Afghanistan’s acting foreign minister, Idrees Zaman, said on January 7 that Kabul was investigating the “exact nature” of Qaani’s visit.
“At this point, I can assure you that he was never the deputy ambassador in Afghanistan,” said Zaman.
Qaani also visited Kabul in the same year.
He was among an Iranian delegation that held talks with Afghan President Ashraf Ghani and Chief Executive Officer Abdullah Abdullah, local media reported.
History Of Violence
Qaani’s recent trips to Afghanistan are just the latest examples of his activities in the war-torn country.
Born in the northeastern Iranian city of Mashhad — less than 200 kilometers from Afghanistan — Qaani joined the IRGC in 1980.
After the 1980-88 Iran-Iraq War, Soleimani spearheaded Tehran’s operations in the west, spreading Tehran’s influence in the Middle East. Qaani, meanwhile, led Iranian activities in the east: Afghanistan, Pakistan, and Central Asia. He was also stationed in Iran’s Khorasan Province, which shares a border with Afghanistan and Turkmenistan.
In the 1990s, Afghanistan was consumed by a vicious civil war among the warring mujahedin factions that had toppled the communist regime in Kabul just three years after the end of the Soviet Union’s decade-long occupation. The civil war ended when the Taliban seized power of the capital in 1996.
“In the 1990s, as a local IRGC commander, Qaani got involved in Iran’s war against Afghan drug cartels and later in the war in Afghanistan,” said Ali Alfoneh, a senior fellow at The Arab Gulf States Institute in Washington.
Tehran provided support to the Northern Alliance, a loose coalition of mujahedin militias that maintained control of a small section of northern Afghanistan as it battled the Taliban. The military front was led by Ahmad Shah Masud, the famed anti-Soviet commander.
Afghanistan’s Tolo News published a photo of what it said was Qaani and Masud in Tajikistan in 1999.
Alfoneh, an IRGC expert, said Qaani was involved in providing logistical, financial, and military support to the Northern Alliance. Tehran was one of the main backers of the alliance alongside India, Russia, and the United States.
He added that Qaani frequently visited Tajikistan — Afghanistan’s northern neighbor — where the Northern Alliance sent its fighters for treatment and received weapon shipments from allies abroad.
“Qaani appears to have traveled into Afghanistan to establish a presence,” said Alfoneh. “That is particularly true after the Taliban seizure of Kabul.”
It was around this time that Soleimani made Qaani his deputy.
Shi’ite-majority Iran backed the alliance because it was concerned about the growing strength of the Taliban, a fundamentalist Sunni group that was backed by Tehran’s regional rivals — Saudi Arabia, the United Arab Emirates, and Pakistan.

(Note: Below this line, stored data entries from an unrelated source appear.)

theorem oneEdge_checksOnly (h : ChecksNext g s) (hgrps : (edgeChecks g e (noteEdge g e s)).grps = (noteEdge g e s).grps)
    (htrks : (edgeChecks g e (noteEdge g e s)).trks = s.trks) : oneEdge g 0 e s = edgeChecks g e (noteEdge g e s) := by
  have hgrp : (edgeChecks g e (noteEdge g e s)).grp g =
      { s.grp g with hist := (e :: (s.grp g).hist).take 4096, edges := (s.grp g).edges + 1 } :=
    (congrArg (Sparse.get Grp.init g) hgrps).trans (grp_noteEdge h.rising g e)
  have hdue : ∀ r, r < 8 → ((edgeChecks g e (noteEdge g e s)).trk r).due = none := fun r hr =>
    (congrArg (fun l => (Sparse.get Trk.init r l).due) htrks).trans (h.due r hr)
  rw [oneEdge_eq, afterChecks_checksOnly (by rw [hgrp]; exact h.held) (by rw [hgrp]; exact h.strobe) hdue (by rw [hgrp]; exact h.point)]

/-- An edge of a group whose channel `i` alone makes checks. -/
theorem oneEdge_single (hg : g < 12) (hi : i < 8) (h : ChecksNext g s) (hr : Rising s.regs) (hch : Rising s.chans)
    (hoff : ∀ k, k < 8 → k ≠ i → ChecksOff (8 * g + k) s)
    (hmid : ∀ y, ChansOnly (Others g i) (noteEdge g e s) y →
      FrontOnly (CheckReg g i) (· = 8 * g + i) y (chanChecks g e i y)) :
    ∃ y, ChansOnly (Others g i) (noteEdge g e s) y ∧ ChansOnly (Others g i) (chanChecks g e i y) (oneEdge g 0 e s) := by
  obtain ⟨y, hy, hz⟩ := edgeChecks_single (s := noteEdge g e s) hg hi hr hch hoff hmid
  have hmidy := hmid y hy
  have hgrps : (edgeChecks g e (noteEdge g e s)).grps = (noteEdge g e s).grps := by rw [hz.grps_eq, hmidy.grps_eq, hy.grps_eq]
  have htrks : (edgeChecks g e (noteEdge g e s)).trks = s.trks := by rw [hz.trks_eq, hmidy.trks_eq, hy.trks_eq]; rfl
  refine ⟨y, hy, ?_⟩
  rw [oneEdge_checksOnly h hgrps htrks]
  exact hz

theorem not_others_self (g i : Nat) : ¬Others g i (8 * g + i) := fun h => h.2 rfl

theorem settings_noteEdge (h : ChansOnly (Others g i) (noteEdge g e s) y) : SameSettings s y := h.settings

/-! ### STUCK (R266) -/

/-- The bit of GRP.STAT that tells of channel `i` as STUCK. -/
abbrev stuckBit (i : Nat) : FRef := ⟨.grp, 7, 1 + i, 1⟩

/-- What the edge leaves of a channel of which it has told STUCK. -/
def stuckChan (x : Chan) : Chan := { x with run := x.run + 1, told := true, out := 0, qual := 0 }

/-- The checks of a channel whose window is off at the edge that makes it STUCK. -/
theorem chanChecks_stuck (hg : g < 12) (hi : i < 8) (hr : Rising s.regs) (hch : Rising s.chans) (hsil : rd F.mfr_EVT_CTL_EN 0 s = 0)
    (hwin : rd F.chan_CFG_FORDER (8 * g + i) s = 0) (hpos : 0 < rd F.chan_CFG_STUCK (8 * g + i) s)
    (hrun : (s.chan (8 * g + i)).run = rd F.chan_CFG_STUCK (8 * g + i) s * 16) (hbit : (s.chan (8 * g + i)).bit = e.bits.getLsbD i)
    (htold : (s.chan (8 * g + i)).told = false) :
    FrontOnly (CheckReg g i) (· = 8 * g + i) s (chanChecks g e i s) ∧
      (chanChecks g e i s).chan (8 * g + i) = stuckChan (s.chan (8 * g + i)) ∧ rd (stuckBit i) g (chanChecks g e i s) = 1 := by
  have hlt : 8 * g + i < 96 := by omega
  have hgrp : (8 * g + i) / 8 = g := by omega
  have hmod : (8 * g + i) % 8 = i := by omega
  let x : Chan := { s.chan (8 * g + i) with run := (s.chan (8 * g + i)).run + 1, told := true }
  let v : State := wr (stuckBit i) g 1 (s.setChan (8 * g + i) x)
  have hx : v.chan (8 * g + i) = x := State.chan_setChan_self hch ..
  have hfires : stuckCheck (8 * g + i) (e.bits.getLsbD i) s = v := by
    rw [← hbit, stuckCheck_fires hlt hsil hpos hrun htold, hgrp, hmod]
  have hwinv : rd F.chan_CFG_FORDER (8 * g + i) v = 0 := by
    refine (rd_setReg_ne (f := F.chan_CFG_FORDER) ?_ _ _).trans hwin
    show keyOf .chan (8 * g + i) 0 ≠ keyOf .grp g 7
    simp only [keyOf]
    omega
  have hcheck : chanChecks g e i s = wr F.chan_STAT_WIN (8 * g + i) 0 (wr F.chan_FAST_RAW (8 * g + i) 0 (v.setChan (8 * g + i) { x with out := 0, qual := 0 })) := by
    unfold chanChecks
    rw [hfires, windowCheck_off hwinv, hx]
  have hfast : ResultReg (· = 8 * g + i) (keyOf .chan (8 * g + i) 5) := ⟨_, rfl, hlt, .inr (.inl rfl)⟩
  have hstat : ResultReg (· = 8 * g + i) (keyOf .chan (8 * g + i) 6) := ⟨_, rfl, hlt, .inr (.inr rfl)⟩
  have hbase : FrontOnly (CheckReg g i) (· = 8 * g + i) s s := FrontOnly.refl hr hch
  have hv : FrontOnly (CheckReg g i) (· = 8 * g + i) s v := (hbase.setChan rfl x).wr (.inr rfl) 1
  rw [hcheck]
  refine ⟨((hv.setChan rfl _).wr (.inl hfast) 0).wr (.inl hstat) 0,
    State.chan_setChan_self (s := v) (State.setChan_rising hch ..) .., ?_⟩
  have hapart (o : Nat) : keyOf .grp g 7 ≠ keyOf .chan (8 * g + i) o := by
    simp only [keyOf]
    omega
  calc rd (stuckBit i) g (wr F.chan_STAT_WIN (8 * g + i) 0 (wr F.chan_FAST_RAW (8 * g + i) 0 (v.setChan (8 * g + i) { x with out := 0, qual := 0 })))
      = rd (stuckBit i) g (wr F.chan_FAST_RAW (8 * g + i) 0 (v.setChan (8 * g + i) { x with out := 0, qual := 0 })) := rd_setReg_ne (hapart 6) ..
    _ = rd (stuckBit i) g v := rd_setReg_ne (hapart 5) ..
    _ = 1 := rd_wr_self (f := stuckBit i) hr (show 1 + i + 1 ≤ 36 by omega) g 1

/-- R266: the edge that makes the run of channel `i` longer than its limit. -/
theorem exec_stuck (h : PlainGroup g s) (hi : i < 8) (hmode : rdB F.grp_CTL_CLKMODE g s = false) (hlost : (s.grp g).lost = false)
    (hnext : ChecksNext g s) (hchk : OnlyChecks g i 8 s) (hpos : 0 < rd F.chan_CFG_STUCK (8 * g + i) s)
    (hrun : (s.chan (8 * g + i)).run = rd F.chan_CFG_STUCK (8 * g + i) s * 16) (hbit : (s.chan (8 * g + i)).bit = b.bits.getLsbD i)
    (htold : (s.chan (8 * g + i)).told = false) :
    ∃ t, exec (.stuck (8 * g + i) [b]) s = .next (finish t) ∧ t.chan (8 * g + i) = stuckChan (s.chan (8 * g + i)) ∧ rd (stuckBit i) g t = 1 := by
  have hg := h.group
  have hgrp : (8 * g + i) / 8 = g := by omega
  let e : ModEdge := { b with gap := rd F.grp_CTL_CLKDIV g s }
  have hoff : ∀ k, k < 8 → k ≠ i → ChecksOff (8 * g + k) s := fun k hk hki => ⟨(hchk k hk).1 hki, (hchk k hk).2 (by omega)⟩
  have hthere (y : State) (hy : ChansOnly (Others g i) (noteEdge g e s) y) := by
    have hset := settings_noteEdge hy
    have hchan : y.chan (8 * g + i) = s.chan (8 * g + i) := hy.chan _ (not_others_self g i)
    have hlim : rd F.chan_CFG_STUCK (8 * g + i) y = rd F.chan_CFG_STUCK (8 * g + i) s := hset.rd_chan (by decide) (by omega)
    exact hchan ▸ chanChecks_stuck (e := e) hg hi hy.regs hy.chans (hset.evtCtl.trans h.silent)
      ((hset.rd_chan (by decide) (by omega)).trans ((hchk i hi).2 (by omega))) (hlim ▸ hpos) (by rw [hchan, hlim]; exact hrun) (by rw [hchan]; exact hbit)
      (by rw [hchan]; exact htold)
  obtain ⟨y, hy, hz⟩ := oneEdge_single hg hi hnext h.order.regs h.order.chans hoff (fun y hy => (hthere y hy).1)
  obtain ⟨-, hchan, hstat⟩ := hthere y hy
  have hchan' : (oneEdge g 0 e s).chan (8 * g + i) = stuckChan (s.chan (8 * g + i)) := (hz.chan _ (not_others_self g i)).trans hchan
  have hstat' : rd (stuckBit i) g (oneEdge g 0 e s) = 1 := (hz.settings.rd_grp (by simp) hg).trans hstat
  refine ⟨oneEdge g 0 e s, ?_, hchan', hstat'⟩
  have htest : (!(s.chan (8 * g + i)).told && ((oneEdge g 0 e s).chan (8 * g + i)).told) = true := by
    rw [hchan', htold]
    rfl
  show answerEdges (decide (8 * g + i < 96)) ((8 * g + i) / 8) [b] (fun x z => !(x.chan (8 * g + i)).told && (z.chan (8 * g + i)).told) s = _
  rw [hgrp, answerEdges_single (by simp; omega) h.clock h.runs hlost (by rw [timedEdge_clockOut hmode]; exact htest), timedEdge_clockOut hmode]

/-! ### The window (R275, R276) -/

/-- What the edge that finds the window above leaves to be read. -/
theorem windowAbove_reads (hc : c < 96) (hr : Rising s.regs) (hch : Rising s.chans) :
    ChansOnly (· = c) s (windowAbove c s) ∧ ((windowAbove c s).chan c).out = 1 ∧ rd F.chan_STAT_WIN c (windowAbove c s) = 1 ∧
      rd F.chan_STAT_WIN_HI c (windowAbove c s) = 1 ∧ rd F.chan_FAST_RAW c (windowAbove c s) = lowBits 18 (fastValue c s) := by
  let q := min ((s.chan c).qual + 1) 16
  let v : State := ((wr F.chan_FAST_RAW c (lowBits 18 (fastValue c s)) s).setChan c { s.chan c with qual := q }).setChan c
    { s.chan c with out := 1, qual := q }
  have hbase : ChansOnly (· = c) s s := FrontOnly.refl hr hch
  have hv : ChansOnly (· = c) s v := ((hbase.wr_result rfl hc (by decide) _).setChan rfl _).setChan rfl _
  have hw : ChansOnly (· = c) s (wr F.chan_STAT_WIN c 1 v) := hv.wr_result rfl hc (by decide) 1
  have hall : ChansOnly (· = c) s (windowAbove c s) := hw.wr_result rfl hc (by decide) 1
  have hfast : rd F.chan_FAST_RAW c v = lowBits 18 (fastValue c s) := by
    refine (rd_wr_self (f := F.chan_FAST_RAW) hr (by decide) c _).trans (Nat.mod_eq_of_lt ?_)
    show ((fastValue c s) % 2 ^ 18).toNat < 2 ^ 18
    omega
  refine ⟨hall, congrArg Chan.out (State.chan_setChan_self (State.setChan_rising hch ..) c { s.chan c with out := 1, qual := q }), ?_, ?_, ?_⟩
  · exact (rd_wr_apart hw.regs (f := F.chan_STAT_WIN) (by decide) c 1).trans (rd_wr_self hv.regs (by decide) c 1)
  · exact rd_wr_self hw.regs (f := F.chan_STAT_WIN_HI) (by decide) c 1
  · exact (rd_wr_apart hw.regs (f := F.chan_FAST_RAW) (by decide) c 1).trans ((rd_wr_apart hv.regs (f := F.chan_FAST_RAW) (by decide) c 1).trans hfast)

/-- The window of channel `c` has stood above WIN_HI long enough at the next edge, of which group `g` has then taken note (R275, R290). -/
structure AboveNext (g c : Nat) (e : ModEdge) (s : State) : Prop where
  on    : rd F.chan_CFG_FORDER c s ≠ 0
  inside : (s.chan c).out = 0
  qual  : qualOf c s ≤ min ((s.chan c).qual + 1) 16
  warm  : grpWarm g s ≤ (s.grp g).edges + 1
  alone : ∀ k, k < 4 → srcEnabled k 3 c s = false
  above : rdZ F.chan_WIN_HI c s < fastValue c (noteEdge g e s)

theorem SameSettings.srcEnabled_eq (h : SameSettings s t) {k : Nat} (hk : k < 4) (kind inst : Nat) : srcEnabled k kind inst t = srcEnabled k kind inst s := by
  have hrd (f : FRef) (hf : f.b = .bank) : rd f k t = rd f k s := by
    refine h.rd_eq (setting_high ?_)
    rw [hf]
    simp only [keyOf]
    omega
  unfold srcEnabled
  rw [hrd F.bank_SRC0 rfl, hrd F.bank_SRC1_AC_HI rfl, hrd F.bank_SRC1_FLT rfl, hrd F.bank_SRC2 rfl, hrd F.bank_SRC3 rfl, hrd F.bank_SRC4_WIN rfl]

theorem SameSettings.fastValue_eq (h : SameSettings s t) (hgrps : t.grps = s.grps) (hc : c < 96) : fastValue c t = fastValue c s := by
  unfold fastValue chanBits State.grp
  rw [hgrps, h.rd_chan (f := F.chan_CFG_FORDER) (by decide) (by omega), h.rd_chan (f := F.chan_CFG_FDEC) (by decide) (by omega)]

/-- The checks of a channel whose STUCK is 0 at the edge that finds its window above. -/
theorem chanChecks_above (hg : g < 12) (hi : i < 8) (hs : Rising s.grps) (hsil : rd F.mfr_EVT_CTL_EN 0 s = 0) (hstuck : rd F.chan_CFG_STUCK (8 * g + i) s = 0)
    (h : AboveNext g (8 * g + i) e s) (hy : ChansOnly (Others g i) (noteEdge g e s) y) :
    ∃ x : Chan, chanChecks g e i y = windowAbove (8 * g + i) (y.setChan (8 * g + i) x) ∧
      fastValue (8 * g + i) (y.setChan (8 * g + i) x) = fastValue (8 * g + i) (noteEdge g e s) := by
  have hlt : 8 * g + i < 96 := by omega
  have hgrp : (8 * g + i) / 8 = g := by omega
  have hset : SameSettings s y := settings_noteEdge hy
  let x := (y.chan (8 * g + i)).takeBit (e.bits.getLsbD i)
  let v := y.setChan (8 * g + i) x
  have hx : v.chan (8 * g + i) = x := State.chan_setChan_self hy.chans ..
  have hchan : y.chan (8 * g + i) = s.chan (8 * g + i) := hy.chan _ (not_others_self g i)
  have hfast : fastValue (8 * g + i) v = fastValue (8 * g + i) (noteEdge g e s) := hy.settings.fastValue_eq hy.grps_eq hlt
  have hedges : (v.grp g).edges = (s.grp g).edges + 1 := congrArg Grp.edges ((hy.grp_eq g).trans (grp_noteEdge hs g e))
  have hqualOf : qualOf (8 * g + i) v = qualOf (8 * g + i) s := by
    unfold qualOf
    rw [show rd F.chan_CFG_QUAL (8 * g + i) v = _ from hset.rd_chan (by decide) (by omega)]
  have hhi : rdZ F.chan_WIN_HI (8 * g + i) v = rdZ F.chan_WIN_HI (8 * g + i) s := by
    unfold rdZ
    rw [show rd F.chan_WIN_HI (8 * g + i) v = _ from hset.rd_chan (by decide) (by omega)]
  refine ⟨x, ?_, hfast⟩
  unfold chanChecks
  rw [stuckCheck_off ((hset.rd_chan (by decide) (by omega)).trans hstuck)]
  refine windowCheck_above (s := v) hlt (hset.evtCtl.trans hsil) (fun k hk => (hset.srcEnabled_eq hk 3 _).trans (h.alone k hk)) ?_ ?_ ?_ ?_ ?_
  · rw [show rd F.chan_CFG_FORDER (8 * g + i) v = _ from hset.rd_chan (by decide) (by omega)]
    exact h.on
  · rw [hx]
    exact (congrArg Chan.out hchan).trans h.inside
  · have hqual : x.qual = (s.chan (8 * g + i)).qual := by rw [← hchan]; rfl
    rw [hqualOf, hx, hqual]
    exact h.qual
  · rw [hgrp, hedges, show grpWarm g v = _ from hset.grpWarm_eq hg]
    exact h.warm
  · rw [hhi, hfast]
    exact h.above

Iran and the Taliban were on the verge of war in 1998 after eight Iranian diplomats and an employee of Iran’s state-run IRNA news agency were killed at the Iranian Consulate when Mazar-e Sharif was overrun by Taliban fighters. The Taliban denied any involvement in their deaths. Outraged by the deaths, Tehran deployed tens of thousands of troops along the border with Afghanistan — but stopped short of invading the country.
The Northern Alliance toppled the Taliban regime after the U.S. invasion in 2001.
Afghan Proxy
When the Syrian civil war erupted in 2011, the IRGC sent military advisers and deployed thousands of trained Shi’ite fighters to prop up the regime of President Bashar al-Assad. Among them was the Fatemiyoun Brigade, comprising mainly Afghans from the Shi’ite Hazara minority.
The Fatemiyoun Brigade included veterans of the Abuzar Brigade, an Afghan militia made up of Shi’a that fought on Iran’s side in the war against Iraq.
“Qaani may have been personally involved in its reorganization,” said Alfoneh, although he added that it was midlevel Quds Force commanders who deployed the Fatemiyoun in Syria and not Qaani himself.
Qaani is also reported to have visited Afghanistan on several occasions at the height of the Syrian conflict.